# WATcloud Incident Log
###### tags: `infra`
## HOWTO
- As soon as an issue arises, create a page from the [on-call incident template](/Ylm_iG-qTAmlDhI9FvV5Mw)
- Don't be afraid to post scrap notes. Prefer to overpost rather than underpost.
- Record:
- What service was down?
- What was the problem? Why was the service down?

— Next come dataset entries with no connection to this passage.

-- ==== Sys2Proof/Machine/IntOps.lean ====
section
/-! DEFINITION. What groups 1 to 3 compute on values: integer and address arithmetic (R91 to R97), logic and bits
(R99 to R103), comparisons (R67, R105, R109), selection and predicate words (R107 to R110). Values are numbers below
2^32 or 2^64; packed values keep element i in bits [W·i+W−1:W·i] (R43). -/

namespace Sys2Proof.Machine

/-- Element width of an MI type. -/
def iw : IType → Nat
  | .i32 | .ui32 => 32
  | .i64 | .ui64 => 64
  | .i16x2 | .ui16x2 => 16
  | .i8x4 | .ui8x4 => 8

/-- Elements of an MI type (R91). -/
def ie : IType → Nat
  | .i16x2 | .ui16x2 => 2
  | .i8x4 | .ui8x4 => 4
  | _ => 1

/-- Element i of a value. -/
def elemN (w v i : Nat) : Nat := v / 2 ^ (w * i) % 2 ^ w

/-- Element i read signed or unsigned (R91 Get). -/
def elemI (t : IType) (v i : Nat) : Int := if t.signed then sx (iw t) (elemN (iw t) v i) else (elemN (iw t) v i : Nat)

/-- A value from its elements. -/
def joinN (w : Nat) : List Nat → Nat
  | [] => 0
  | x :: l => x % 2 ^ w + 2 ^ w * joinN w l

/-- Smallest value of an element. -/
def iMin (t : IType) : Int := if t.signed then -(2 ^ (iw t - 1)) else 0
/-- Largest value of an element. -/
def iMax (t : IType) : Int := if t.signed then 2 ^ (iw t - 1) - 1 else 2 ^ iw t - 1
/-- Clamp (R81). -/
def clampI (lo hi v : Int) : Int := if v < lo then lo else if v > hi then hi else v

/-- Delivery of an exact integer to an element: clamped with .sat, then modulo 2^W (R81). -/
def putI (t : IType) (sat : Bool) (v : Int) : Nat := wrap (iw t) (if sat then clampI (iMin t) (iMax t) v else v)

/-- R91: an operation on each element. -/
def mapI (t : IType) (sat : Bool) (op : Int → Int → Int → Int) (a b c : Nat) : Nat :=
  joinN (iw t) ((List.range (ie t)).map fun i => putI t sat (op (elemI t a i) (elemI t b i) (elemI t c i)))

/-- R91. -/
def vIadd (t : IType) (sat : Bool) (a b : Nat) : Nat := mapI t sat (fun x y _ => x + y) a b 0
/-- R91. -/
def vIsub (t : IType) (sat : Bool) (a b : Nat) : Nat := mapI t sat (fun x y _ => x - y) a b 0
/-- R91. -/
def vImul (t : IType) (sat : Bool) (a b : Nat) : Nat := mapI t sat (fun x y _ => x * y) a b 0
/-- R91: the high half of the product. -/
def vImulh (t : IType) (a b : Nat) : Nat := mapI t false (fun x y _ => (x * y).fdiv (2 ^ iw t)) a b 0
/-- R91. -/
def vImad (t : IType) (sat : Bool) (a b c : Nat) : Nat := mapI t sat (fun x y z => x * y + z) a b c
/-- R91. -/
def vIabs (t : IType) (sat : Bool) (a : Nat) : Nat := mapI t sat (fun x _ _ => x.natAbs) a 0 0
/-- R91. -/
def vIneg (t : IType) (sat : Bool) (a : Nat) : Nat := mapI t sat (fun x _ _ => -x) a 0 0
/-- R91. -/
def vImin (t : IType) (a b : Nat) : Nat := mapI t false (fun x y _ => if y < x then y else x) a b 0
/-- R91. -/
def vImax (t : IType) (a b : Nat) : Nat := mapI t false (fun x y _ => if x < y then y else x) a b 0

/-- R92: 32-bit factors, 64-bit sum. -/
def vImadw (t : IType) (sat : Bool) (a b c : Nat) : Nat :=
  let w : IType := if t.signed then .i64 else .ui64
  putI w sat (elemI t a 0 * elemI t b 0 + elemI w c 0)

/-- R93, for a divisor of zero without the trap or any other divisor. -/
def vIdiv (t : IType) (sat : Bool) (a b : Nat) : Nat :=
  let x := elemI t a 0
  let y := elemI t b 0
  if y = 0 then 2 ^ iw t - 1 else putI t sat (x.tdiv y)

/-- R93. -/
def vIrem (t : IType) (a b : Nat) : Nat :=
  let x := elemI t a 0
  let y := elemI t b 0
  if y = 0 then wrap (iw t) x else wrap (iw t) (x - y * x.tdiv y)

/-- R95: result and carry or borrow. -/
def vIaddc (t : IType) (sub : Bool) (cin : Bool) (a b : Nat) : Nat × Bool :=
  let c : Int := if cin then 1 else 0
  let v : Int := if sub then (a : Int) - b - c else (a : Int) + b + c
  (wrap (iw t) v, decide (v ≥ 2 ^ iw t ∨ v < 0))

/-- R96. -/
def vIsad (t : IType) (a b c : Nat) : Nat :=
  (c + ((List.range (ie t)).map fun i => (elemI t a i - elemI t b i).natAbs).sum) % 2 ^ 32

/-- R97. -/
def vLea (t : IType) (sh a b : Nat) : Nat := wrap 64 ((a : Int) + elemI t b 0 * 2 ^ sh)

/-- R99. -/
def vAndn (t : IType) (a b : Nat) : Nat := a &&& (2 ^ iw t - 1 - b % 2 ^ iw t)

/-- R100: a shift per element; the amount is the whole 32-bit n of a scalar type, element i of n otherwise. -/
def mapShift (t : IType) (op : Nat → Nat → Nat → Nat) (a n : Nat) : Nat :=
  joinN (iw t) ((List.range (ie t)).map fun i => op (iw t) (elemN (iw t) a i) (if t.packed then elemN (iw t) n i else n))

/-- R100. -/
def vShl (t : IType) (a n : Nat) : Nat := mapShift t (fun w x k => if k < w then x * 2 ^ k % 2 ^ w else 0) a n
/-- R100. -/
def vShr (t : IType) (a n : Nat) : Nat := mapShift t (fun w x k => if k < w then x / 2 ^ k else 0) a n
/-- R100. -/
def vSar (t : IType) (a n : Nat) : Nat :=
  mapShift t (fun w x k => if k < w then wrap w ((sx w x).fdiv (2 ^ k)) else if bit x (w - 1) then 2 ^ w - 1 else 0) a n
/-- R100. -/
def vRotl (t : IType) (a n : Nat) : Nat :=
  mapShift t (fun w x k => (x * 2 ^ (k % w) + x / 2 ^ (w - k % w)) % 2 ^ w) a n

/-- R101: position and length of a field, clamped to the width. -/
def bfField (w f : Nat) : Nat × Nat :=
  let p := min (f % 256) w
  (p, min (f / 256 % 256) (w - p))

/-- R101. -/
def vBfx (t : IType) (a f : Nat) : Nat :=
  let (p, l) := bfField (iw t) f
  if l = 0 then 0 else if t.signed then wrap (iw t) (sx l (bits a p l)) else bits a p l

/-- R101. -/
def vBfi (t : IType) (a b f : Nat) : Nat :=
  let (p, l) := bfField (iw t) f
  a % 2 ^ p + bits b 0 l * 2 ^ p + a / 2 ^ (p + l) * 2 ^ (p + l)

/-- R102. -/
def vPopc (t : IType) (a : Nat) : Nat := popc (iw t) a
/-- R102. -/
def vClz (t : IType) (a : Nat) : Nat := if a % 2 ^ iw t = 0 then iw t else iw t - 1 - Nat.log2 (a % 2 ^ iw t)
/-- R102. -/
def vBrev (t : IType) (a : Nat) : Nat := brev (iw t) a

/-- R103. -/
def vPrmt (g : Gran) (a b s : Nat) : Nat :=
  let v := a + 2 ^ 32 * b
  match g with
  | .n4 => joinN 4 ((List.range 8).map fun i => elemN 4 v (elemN 4 s i))
  | .n8 => joinN 8 ((List.range 4).map fun i =>
      let k := elemN 8 s i
      let x := elemN 8 v (k % 8)
      let y := if bit k 3 then brev 8 x else x
      if bit k 4 then 255 - y else y)
  | .n16 => joinN 16 ((List.range 2).map fun i => elemN 16 v (elemN 16 s i % 4))

/-- Integer relation of a condition code (R67). -/
def ccInt (cc : Cc) (a b : Int) : Bool :=
  match cc with
  | .lt => decide (a < b)
  | .eq => decide (a = b)
  | .le => decide (a ≤ b)
  | .gt => decide (a > b)
  | .ne => decide (a ≠ b)
  | .ge => decide (a ≥ b)
  | .t => true
  | _ => false

/-- R105: the integer comparison of ISETP. -/
def vIcmp (t : IType) (cc : Cc) (a b : Nat) : Bool := ccInt cc (elemI t a 0) (elemI t b 0)

/-- R105: how a comparison joins the old predicate. -/
def accum (m : AccMode) (old r : Bool) : Bool :=
  match m with
  | .plain => r
  | .andp => old && r
  | .orp => old || r
  | .xorp => old != r

/-- R109. -/
def vIset (t : IType) (cc : Cc) (mask : Bool) (a b : Nat) : Nat :=
  joinN (iw t) ((List.range (ie t)).map fun i =>
    if ccInt cc (elemI t a i) (elemI t b i) then (if mask then 2 ^ iw t - 1 else 1) else 0)

/-- R107: entry of the table. -/
def plopBit (lut : Nat) (a b c : Bool) : Bool :=
  bit lut ((if a then 1 else 0) + (if b then 2 else 0) + (if c then 4 else 0))

/-- R110: predicates 0 to 14 under a mask. -/
def pmovWr (old a m : Nat) : Nat := (old &&& (0xFFFF - (m &&& 0x7FFF))) ||| (a &&& m &&& 0x7FFF)

/-- R140: byte i of T3PK from its five codes. -/
def t3byte (codes i : Nat) : Nat :=
  let ks := (List.range 5).map fun t => elemN 2 codes (5 * i + t)
  if ks.any (· == 3) then 0xFF else ks.foldr (fun k v => k + 3 * v) 0

/-- R140. -/
def vT3pk (a b : Nat) : Nat := joinN 8 ((List.range 4).map (t3byte (a % 2 ^ 32 + 2 ^ 32 * (b % 256))))

/-- Trit i of a T3 byte, as its code; a reserved byte yields zeros (R41). -/
def tritOf (byte i : Nat) : Nat := if byte > 242 then 0 else byte / 3 ^ i % 3

/-- R141: ten codes and whether a byte is reserved. -/
def vT3up (hi : Bool) (a : Nat) : Nat × Bool :=
  let o := if hi then 2 else 0
  let x := elemN 8 a o
  let y := elemN 8 a (o + 1)
  (joinN 2 ((List.range 5).map (tritOf x) ++ (List.range 5).map (tritOf y)), decide (x > 242 ∨ y > 242))

end Sys2Proof.Machine
end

- How was this problem discovered?
- How was it solved?
- Who were the on-call engineers?
- Was the proper escalation procedure followed?
Nits:
- Try to be precise about time zones. Know the difference between `EST` and `EDT`. Use offsets from `UTC` is acceptable too.
- Try using ISO date format e.g. `2022-01-01` instead of `2022-Jan-1` or `Jan 1, 2022`.
## Index
- [2021-12-22 thor-ubuntu1 connectivity issues ](/jQ30njACTHeu-AB21V_y_g)
- [2021-12-28 thor-ubuntu1 issues](/dUMJroayR9e23OpO6m3Mbw)
- [2021-12-27 tr ubuntu1 connectivity issues](/vnFR68VATNaXnjMcuNtg6Q)
- [2022-01-01 bastion, thor-ubuntu1, tr-ubuntu1 issues](/UF7Rn6a0QdiM0YEEK9iYqg)
- [2022-02-13 Teleport, Ceph issues](/kw-_WGv7RoG3VpDkclmYvQ)
-
## 2022-01-16 1:42 PM EST
- Bastion SSH was down
- The Healthchecks.io log contained this:
```
Command failed with status 255. Sleeping for 10s and retrying (1 left)
Executing ['ssh' '-o' 'StrictHostKeyChecking=no' '-i' '/home/watonomous/.ssh/connection_test' 'connection_test@bastion.watonomous.ca']
Pseudo-terminal will not be allocated because stdin is not a terminal.
```
- From here the problem I can see that a test ssh connection to bastion failed discovered through the healthchecks log
- I let it retry the test ssh and it passed the next time, this can be explained as flakiness in bastion
- Arjun Krishna
- Yes
## 2022-01-22 2:10 PM EST
*Problem:* **delta-ubuntu1 suffered `io-error`**
*Symptoms:*
- no internet access (the whole VM appeared to be down)
- healthchecks.io failed
- pagerduty triggered
- PVE web UI displayed `Status: io-error`
*Diagnosis:*
The VM uses a volume stored in the `delta-lvm-thin` pool, but its size (225.49GiB) was over-provsioned since the pool only had a size of 214.75 GiB, and hence produces an I/O error since there could be no write to this disk image.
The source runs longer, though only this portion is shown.